NRL confirmed: ‘General assessments of the [F3] fire-extinguishing performance range from optimistic to pessimistic. In the <1,000mL/min flow region gasoline is the predominantly more difficult fuel fire to extinguish with the differences becoming quite large at the 500 mL/min flow rate.’ Such significant impacts on F3 volumes may not be adequately considered by regulators seeking to avoid essential Major Hazard Facility (MHF) uses for C6 foams, perhaps not fully appreciating the serious volume implications of F3s, plus the potential compromises to life safety, critical infrastructure and environment quality that may result.
NRL’s extensive testing found ‘two important premises in trying to develop new F3 formulations to replace AFFF formulations are:
- Mechanisms of foam activity for pool fire suppression are fundamentally different for AFFF and F3 based foam formulations; and
- Effectiveness of fuel fire suppression by F3 formulations is dependent on the identity of the fuel, with the gasoline fire being the more difficult to extinguish while fuel fire suppression by AFFF formulations is relatively insensitive to the identity of the fuel.’
Yet C6AFFFs work quickly, reliably, effectively and flexibly on all hydrocarbon fuels similarly, providing exceptional re-ignition resistance.

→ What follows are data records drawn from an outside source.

-- ==== Sys2Proof/Laws/State.lean ====
section
/-! SUPPORT. One lemma per field per state update, so that no proof unfolds a record update. -/

namespace Sys2Proof.Machine

variable (s : State)

@[simp] theorem State.writeBlock_b (r : BsReg) (w : Block) : (s.writeBlock r w).b = s.b.set r w := rfl
@[simp] theorem State.writeBlock_bv (r : BsReg) (w : Block) : (s.writeBlock r w).bv = s.bv.set r true := rfl
@[simp] theorem State.writeBlock_h (r : BsReg) (w : Block) : (s.writeBlock r w).h = s.h := rfl
@[simp] theorem State.writeBlock_hv (r : BsReg) (w : Block) : (s.writeBlock r w).hv = s.hv := rfl
@[simp] theorem State.writeBlock_win (r : BsReg) (w : Block) : (s.writeBlock r w).win = s.win := rfl
@[simp] theorem State.writeBlock_ctr (r : BsReg) (w : Block) : (s.writeBlock r w).ctr = s.ctr := rfl
@[simp] theorem State.writeBlock_aux (r : BsReg) (w : Block) : (s.writeBlock r w).aux = s.aux := rfl
@[simp] theorem State.writeBlock_cnt (r : BsReg) (w : Block) : (s.writeBlock r w).cnt = s.cnt := rfl
@[simp] theorem State.writeBlock_offa (r : BsReg) (w : Block) : (s.writeBlock r w).offa = s.offa := rfl
@[simp] theorem State.writeBlock_offb (r : BsReg) (w : Block) : (s.writeBlock r w).offb = s.offb := rfl
@[simp] theorem State.writeBlock_buf (r : BsReg) (w : Block) : (s.writeBlock r w).buf = s.buf := rfl
@[simp] theorem State.writeBlock_data (r : BsReg) (w : Block) : (s.writeBlock r w).data = s.data := rfl
@[simp] theorem State.writeBlock_err (r : BsReg) (w : Block) : (s.writeBlock r w).err = s.err := rfl
@[simp] theorem State.writeBlock_eq (r : BsReg) (w : Block) : (s.writeBlock r w).eq = s.eq := rfl
@[simp] theorem State.writeBlock_sticky (r : BsReg) (w : Block) : (s.writeBlock r w).sticky = s.sticky := rfl
@[simp] theorem State.writeBlock_mem (r : BsReg) (w : Block) : (s.writeBlock r w).mem = s.mem := rfl
@[simp] theorem State.writeBlock_program (r : BsReg) (w : Block) : (s.writeBlock r w).program = s.program := rfl
@[simp] theorem State.writeBlock_pc (r : BsReg) (w : Block) : (s.writeBlock r w).pc = s.pc := rfl
@[simp] theorem State.writeBlock_results (r : BsReg) (w : Block) : (s.writeBlock r w).results = s.results := rfl
@[simp] theorem State.writeBlock_freeCount (r : BsReg) (w : Block) : (s.writeBlock r w).freeCount = s.freeCount := rfl

@[simp] theorem State.writeChain_b (w : Chain) : (s.writeChain w).b = s.b := rfl
@[simp] theorem State.writeChain_bv (w : Chain) : (s.writeChain w).bv = s.bv := rfl
@[simp] theorem State.writeChain_h (w : Chain) : (s.writeChain w).h = w := rfl
@[simp] theorem State.writeChain_hv (w : Chain) : (s.writeChain w).hv = true := rfl
@[simp] theorem State.writeChain_win (w : Chain) : (s.writeChain w).win = s.win := rfl
@[simp] theorem State.writeChain_ctr (w : Chain) : (s.writeChain w).ctr = s.ctr := rfl
@[simp] theorem State.writeChain_aux (w : Chain) : (s.writeChain w).aux = s.aux := rfl
@[simp] theorem State.writeChain_cnt (w : Chain) : (s.writeChain w).cnt = s.cnt := rfl
@[simp] theorem State.writeChain_offa (w : Chain) : (s.writeChain w).offa = s.offa := rfl
@[simp] theorem State.writeChain_offb (w : Chain) : (s.writeChain w).offb = s.offb := rfl
@[simp] theorem State.writeChain_buf (w : Chain) : (s.writeChain w).buf = s.buf := rfl
@[simp] theorem State.writeChain_data (w : Chain) : (s.writeChain w).data = s.data := rfl
@[simp] theorem State.writeChain_err (w : Chain) : (s.writeChain w).err = s.err := rfl
@[simp] theorem State.writeChain_eq (w : Chain) : (s.writeChain w).eq = s.eq := rfl
@[simp] theorem State.writeChain_sticky (w : Chain) : (s.writeChain w).sticky = s.sticky := rfl
@[simp] theorem State.writeChain_mem (w : Chain) : (s.writeChain w).mem = s.mem := rfl
@[simp] theorem State.writeChain_program (w : Chain) : (s.writeChain w).program = s.program := rfl
@[simp] theorem State.writeChain_pc (w : Chain) : (s.writeChain w).pc = s.pc := rfl
@[simp] theorem State.writeChain_results (w : Chain) : (s.writeChain w).results = s.results := rfl
@[simp] theorem State.writeChain_freeCount (w : Chain) : (s.writeChain w).freeCount = s.freeCount := rfl

@[simp] theorem State.writeData_b (w : Word) : (s.writeData w).b = s.b := rfl
@[simp] theorem State.writeData_bv (w : Word) : (s.writeData w).bv = s.bv := rfl
@[simp] theorem State.writeData_h (w : Word) : (s.writeData w).h = s.h := rfl
@[simp] theorem State.writeData_hv (w : Word) : (s.writeData w).hv = s.hv := rfl
@[simp] theorem State.writeData_win (w : Word) : (s.writeData w).win = s.win := rfl
@[simp] theorem State.writeData_ctr (w : Word) : (s.writeData w).ctr = s.ctr := rfl
@[simp] theorem State.writeData_aux (w : Word) : (s.writeData w).aux = s.aux := rfl
@[simp] theorem State.writeData_cnt (w : Word) : (s.writeData w).cnt = s.cnt := rfl
@[simp] theorem State.writeData_offa (w : Word) : (s.writeData w).offa = s.offa := rfl
@[simp] theorem State.writeData_offb (w : Word) : (s.writeData w).offb = s.offb := rfl
@[simp] theorem State.writeData_buf (w : Word) : (s.writeData w).buf = s.buf := rfl
@[simp] theorem State.writeData_data (w : Word) : (s.writeData w).data = w := rfl
@[simp] theorem State.writeData_err (w : Word) : (s.writeData w).err = s.err := rfl
@[simp] theorem State.writeData_eq (w : Word) : (s.writeData w).eq = s.eq := rfl
@[simp] theorem State.writeData_sticky (w : Word) : (s.writeData w).sticky = s.sticky := rfl
@[simp] theorem State.writeData_mem (w : Word) : (s.writeData w).mem = s.mem := rfl
@[simp] theorem State.writeData_program (w : Word) : (s.writeData w).program = s.program := rfl
@[simp] theorem State.writeData_pc (w : Word) : (s.writeData w).pc = s.pc := rfl
@[simp] theorem State.writeData_results (w : Word) : (s.writeData w).results = s.results := rfl
@[simp] theorem State.writeData_freeCount (w : Word) : (s.writeData w).freeCount = s.freeCount := rfl

@[simp] theorem State.writeMem_b (m : Memory) : (s.writeMem m).b = s.b := rfl
@[simp] theorem State.writeMem_bv (m : Memory) : (s.writeMem m).bv = s.bv := rfl
@[simp] theorem State.writeMem_h (m : Memory) : (s.writeMem m).h = s.h := rfl
@[simp] theorem State.writeMem_hv (m : Memory) : (s.writeMem m).hv = s.hv := rfl
@[simp] theorem State.writeMem_win (m : Memory) : (s.writeMem m).win = s.win := rfl
@[simp] theorem State.writeMem_ctr (m : Memory) : (s.writeMem m).ctr = s.ctr := rfl
@[simp] theorem State.writeMem_aux (m : Memory) : (s.writeMem m).aux = s.aux := rfl
@[simp] theorem State.writeMem_cnt (m : Memory) : (s.writeMem m).cnt = s.cnt := rfl
@[simp] theorem State.writeMem_offa (m : Memory) : (s.writeMem m).offa = s.offa := rfl
@[simp] theorem State.writeMem_offb (m : Memory) : (s.writeMem m).offb = s.offb := rfl
@[simp] theorem State.writeMem_buf (m : Memory) : (s.writeMem m).buf = s.buf := rfl
@[simp] theorem State.writeMem_data (m : Memory) : (s.writeMem m).data = s.data := rfl
@[simp] theorem State.writeMem_err (m : Memory) : (s.writeMem m).err = s.err := rfl
@[simp] theorem State.writeMem_eq (m : Memory) : (s.writeMem m).eq = s.eq := rfl
@[simp] theorem State.writeMem_sticky (m : Memory) : (s.writeMem m).sticky = s.sticky := rfl
@[simp] theorem State.writeMem_mem (m : Memory) : (s.writeMem m).mem = m := rfl
@[simp] theorem State.writeMem_program (m : Memory) : (s.writeMem m).program = s.program := rfl
@[simp] theorem State.writeMem_pc (m : Memory) : (s.writeMem m).pc = s.pc := rfl
@[simp] theorem State.writeMem_results (m : Memory) : (s.writeMem m).results = s.results := rfl
@[simp] theorem State.writeMem_freeCount (m : Memory) : (s.writeMem m).freeCount = s.freeCount := rfl

@[simp] theorem State.writeEq_b (e : Bool) : (s.writeEq e).b = s.b := rfl
@[simp] theorem State.writeEq_bv (e : Bool) : (s.writeEq e).bv = s.bv := rfl
@[simp] theorem State.writeEq_h (e : Bool) : (s.writeEq e).h = s.h := rfl
@[simp] theorem State.writeEq_hv (e : Bool) : (s.writeEq e).hv = s.hv := rfl
@[simp] theorem State.writeEq_win (e : Bool) : (s.writeEq e).win = s.win := rfl
@[simp] theorem State.writeEq_ctr (e : Bool) : (s.writeEq e).ctr = s.ctr := rfl
@[simp] theorem State.writeEq_aux (e : Bool) : (s.writeEq e).aux = s.aux := rfl
@[simp] theorem State.writeEq_cnt (e : Bool) : (s.writeEq e).cnt = s.cnt := rfl
@[simp] theorem State.writeEq_offa (e : Bool) : (s.writeEq e).offa = s.offa := rfl
@[simp] theorem State.writeEq_offb (e : Bool) : (s.writeEq e).offb = s.offb := rfl
@[simp] theorem State.writeEq_buf (e : Bool) : (s.writeEq e).buf = s.buf := rfl
@[simp] theorem State.writeEq_data (e : Bool) : (s.writeEq e).data = s.data := rfl
@[simp] theorem State.writeEq_err (e : Bool) : (s.writeEq e).err = s.err := rfl
@[simp] theorem State.writeEq_eq (e : Bool) : (s.writeEq e).eq = e := rfl
@[simp] theorem State.writeEq_sticky (e : Bool) : (s.writeEq e).sticky = s.sticky := rfl
@[simp] theorem State.writeEq_mem (e : Bool) : (s.writeEq e).mem = s.mem := rfl
@[simp] theorem State.writeEq_program (e : Bool) : (s.writeEq e).program = s.program := rfl
@[simp] theorem State.writeEq_pc (e : Bool) : (s.writeEq e).pc = s.pc := rfl
@[simp] theorem State.writeEq_results (e : Bool) : (s.writeEq e).results = s.results := rfl
@[simp] theorem State.writeEq_freeCount (e : Bool) : (s.writeEq e).freeCount = s.freeCount := rfl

NRL recognizes: ‘It is likely to involve significant out-of-the-box thinking and chemistry, particularly if one tries imitating some of fluorocarbon surfactant’s more important properties.’
Speed of control minimizes potentially carcinogenic smoke and breakdown products affecting firefighters and nearby communities, reducing amounts of foam used, reducing containment overflows potentially causing major polluting events, even where F3s are used. As occurred at West Footscray’s chemical factory fire (Melbourne, August 2018). EPA Victoria confirmed >2,000 fish died and 16 times accepted PFAS recreational water levels were detected immediately downstream of this fire site for two weeks. Only non-fluorinated foams were used, taking a slow 17 hours to control and five long days to extinguish. Aren’t there better answers?
Best way forward
Capturing, containing, treating and safely disposing of all foams should be a requirement for any incident irrespective of the foam type used in order to prevent run-off, whether derived from firefighting foams or other breakdown products of the fire, from reaching our environment. Effective, affordable containment methods and treatment options for both fluorinated and non-fluorinated foams are now available to ensure this result.

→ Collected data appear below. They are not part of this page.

/-- V-VM-6: the same range through two descriptors is left as it is. -/
theorem test_vxor_coinciding :
    after (exec (.vxor 0 1) (buffer 1 0x0FE#32 10#32 (eight 4#32 2#32 4#32))) (fun t => t.mem.readBytes 0x100 8) =
      some [1#8, 2#8, 3#8, 4#8, 5#8, 6#8, 7#8, 8#8] := by decide +kernel

/-! ## ChaCha (V-CH) -/

/-- Four words at indices 0 to 3, zeros elsewhere. -/
def four (a b c d : Word) : Block :=
  #v[a, b, c, d, 0#32, 0#32, 0#32, 0#32, 0#32, 0#32, 0#32, 0#32, 0#32, 0#32, 0#32, 0#32]

/-- V-CH-1, first row. -/
theorem test_quarter_round :
    quarterRound (four 0x11111111#32 0x01020304#32 0x9b8d6f43#32 0x01234567#32) 0 1 2 3 =
      four 0xea2a92f4#32 0xcb1cf8ce#32 0x4581472e#32 0x5881c4bb#32 := by decide +kernel

/-- The cipher register of V-CH-2, with words 12 to 15 that must not matter. -/
def testKey : Block :=
  #v[0x61707865#32, 0x3320646e#32, 0x79622d32#32, 0x6b206574#32, 0#32, 0#32, 0#32, 0#32, 0#32, 0#32, 0#32, 0x01000000#32,
     0xdeadbeef#32, 0xdeadbeef#32, 0xdeadbeef#32, 0xdeadbeef#32]

/-- V-CH-3: the known keystream block. -/
theorem test_chacha_keystream :
    after (exec (.chacha 1 0 10#8 true) (block 0 testKey { State.reset with ctr := 1#64 })) (fun t => t.b[1]) =
      some #v[0x2452eb3a#32, 0x9249f8ec#32, 0x8d829d9b#32, 0xddd4ceb1#32, 0xe8252083#32, 0x60818b01#32, 0xf38422b8#32,
              0x5aaa49c9#32, 0xbb00ca8e#32, 0xda3ba7b4#32, 0xc4b592d1#32, 0xfdf2732f#32, 0x4436274e#32, 0x2561b3c8#32,
              0xebdd4aa6#32, 0xa0136c00#32] := by decide +kernel

/-- V-CH-2: one double-round without feed-forward, in place (R96). -/
theorem test_chacha_in_place :
    after (exec (.chacha 0 0 1#8 false) (block 0 testKey { State.reset with ctr := 1#64 })) (fun t => t.b[0]) =
      some #v[0xd35fd149#32, 0xfee820b9#32, 0xbca6ea58#32, 0x8e7f398e#32, 0xca47ca72#32, 0xff30d210#32, 0xa186c865#32,
              0xe9c7afaf#32, 0xe82ddff1#32, 0xf43be6b1#32, 0x11090699#32, 0x4af79a0d#32, 0x2bbe94ec#32, 0x7ed2a9b1#32,
              0x9b8f6839#32, 0x87d52142#32] := by decide +kernel

/-- V-CH-7: the carry across the halves. -/
theorem test_ctrinc_carry :
    after (exec .ctrinc { State.reset with ctr := 0x00000000FFFFFFFF#64 }) State.ctr = some 0x0000000100000000#64 := by decide

/-- V-CH-7: the counter never wraps. -/
theorem test_ctrinc_overflow :
    after (exec .ctrinc { State.reset with ctr := 0xFFFFFFFFFFFFFFFF#64 }) (fun t => (t.ctr, t.statusWord)) =
      some (0xFFFFFFFFFFFFFFFF#64, 0x00000804#32) := by decide

/-! ## Blake2s (V-B2) -/

/-- The `H0` of V-B2-2. -/
def startChain : Chain :=
  #v[0x6b08e647#32, 0xbb67ae85#32, 0x3c6ef372#32, 0xa54ff53a#32, 0x510e527f#32, 0x9b05688c#32, 0x1f83d9ab#32, 0x5be0cd19#32]

/-- `WIN` holding `H0`. -/
def stagedChain : Block :=
  #v[0x6b08e647#32, 0xbb67ae85#32, 0x3c6ef372#32, 0xa54ff53a#32, 0x510e527f#32, 0x9b05688c#32, 0x1f83d9ab#32, 0x5be0cd19#32,
     1#32, 1#32, 1#32, 1#32, 1#32, 1#32, 1#32, 1#32]

/-- The operands of V-B2-3. -/
def abc : State :=
  chain startChain (block 0 (four 0x00636261#32 0#32 0#32 0#32) { State.reset with ctr := 3#64, aux := 0x00000000FFFFFFFF#64 })

/-- V-B2-1, second row. -/
theorem test_mix :
    mixG (four 0x11111111#32 0x01020304#32 0x9b8d6f43#32 0x01234567#32) 0 1 2 3 0xdeadbeef#32 0x00c0ffee#32 =
      four 0x13a4e228#32 0x1fbea84e#32 0xfd772839#32 0xcb85c713#32 := by decide +kernel

/-- The example of R191. -/
theorem test_hldw_from_win :
    after (exec .hldw { State.reset with win := stagedChain }) (fun t => (t.h, t.hv)) = some (startChain, true) := by decide

/-- V-B2-6: `hrdw 7` is the last legal index. -/
theorem test_hrdw_last :
    (after (exec (.hrdw 7#8) abc) State.data, after (exec (.hrdw 8#8) abc) (fun t => (t.data, t.err))) =
      (some 0x5be0cd19#32, some (0#32, some .indexOutOfRange)) := by decide

/-- V-B2-6: straight after reset there is no chaining value. -/
theorem test_hrdw_null : after (exec (.hrdw 0#8) State.reset) State.statusWord = some 0x00000403#32 := by decide

/-- V-B2-3: the compression of "abc". -/
theorem test_b2scomp_abc :
    after (exec (.b2scomp 0 10#8) abc) State.h =
      some #v[0x8c5e8c50#32, 0xe2147c32#32, 0xa32ba7e1#32, 0x2f45eb4e#32, 0x208b4537#32, 0x293ad69e#32, 0x4c9b994d#32,
              0x82596786#32] := by decide +kernel

/-- V-B2-2: eleven rounds use row 0 again, and `CTR_HI` would enter word 13. -/
theorem test_b2scomp_row_cycle :
    after (exec (.b2scomp 0 11#8) abc) State.h =
      some #v[0x44db3f7a#32, 0x25562837#32, 0x043acb08#32, 0xf01273c4#32, 0x125ed2a7#32, 0x1b1fae65#32, 0x3579eb67#32,
              0x07c08035#32] := by decide +kernel

/-! ## Status and window (V-ST) -/

/-- V-ST-2: a write of ones clears `STICKY` only. -/
theorem test_status_write :
    after (step (doing (.wr .word 0x08 0xFFFFFFFF#32) { State.reset with err := some .argumentNull, sticky := 0b00100#5, eq := true }))
      State.statusWord = some 0x00000013#32 := by decide

/-- V-ST-1: only four bits of `BUFV` are there. -/
theorem test_bufv_bits :
    readOffset (writeOffset State.reset 0x2C 0xFFFFFFFF#32) 0x2C = 0x0000000F#32 := by decide

/-- V-ST-1: `ID` reads its constant and ignores a write. -/
theorem test_id_constant : readOffset (writeOffset State.reset 0 0xFFFFFFFF#32) 0 = 0x44534331#32 := by decide

/-! ## Host sequences (R101, R102, R211 to R220) -/

/-- Program P1, transactions 34 to 41: the second, partial chunk of 70 bytes. -/
theorem test_stream_block :
    streamBlock 70 1 =
      [.wr .word 4 0x2040A800#32, .wr .word 0x24 0#32, .wr .word 4 0x04500000#32, .wr .word 0x20 6#32, .wr .word 0x24 0x40#32,
       .wr .word 0x28 0#32, .wr .word 4 0x12100000#32, .wr .word 4 0x21000000#32] := by decide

In spite of improvements made in F3s, C6 foams still provide the fastest, most effective, reliable agents providing life safety and critical infrastructure protection for MHFs, without compromise. In the words of the UK Environment Agency: ‘In summary … foam buyers’ primary concern should be which foam is the most effective at putting out the fire. All firewater and all foams present a pollution hazard. … The key to preventing [the] worst pollution is to have a response plan to clear potential fire hazards. … All fire water runoff will be detrimental to the environment if allowed to enter water courses. … [the] best technique is to prevent pollution from entering in the first place.’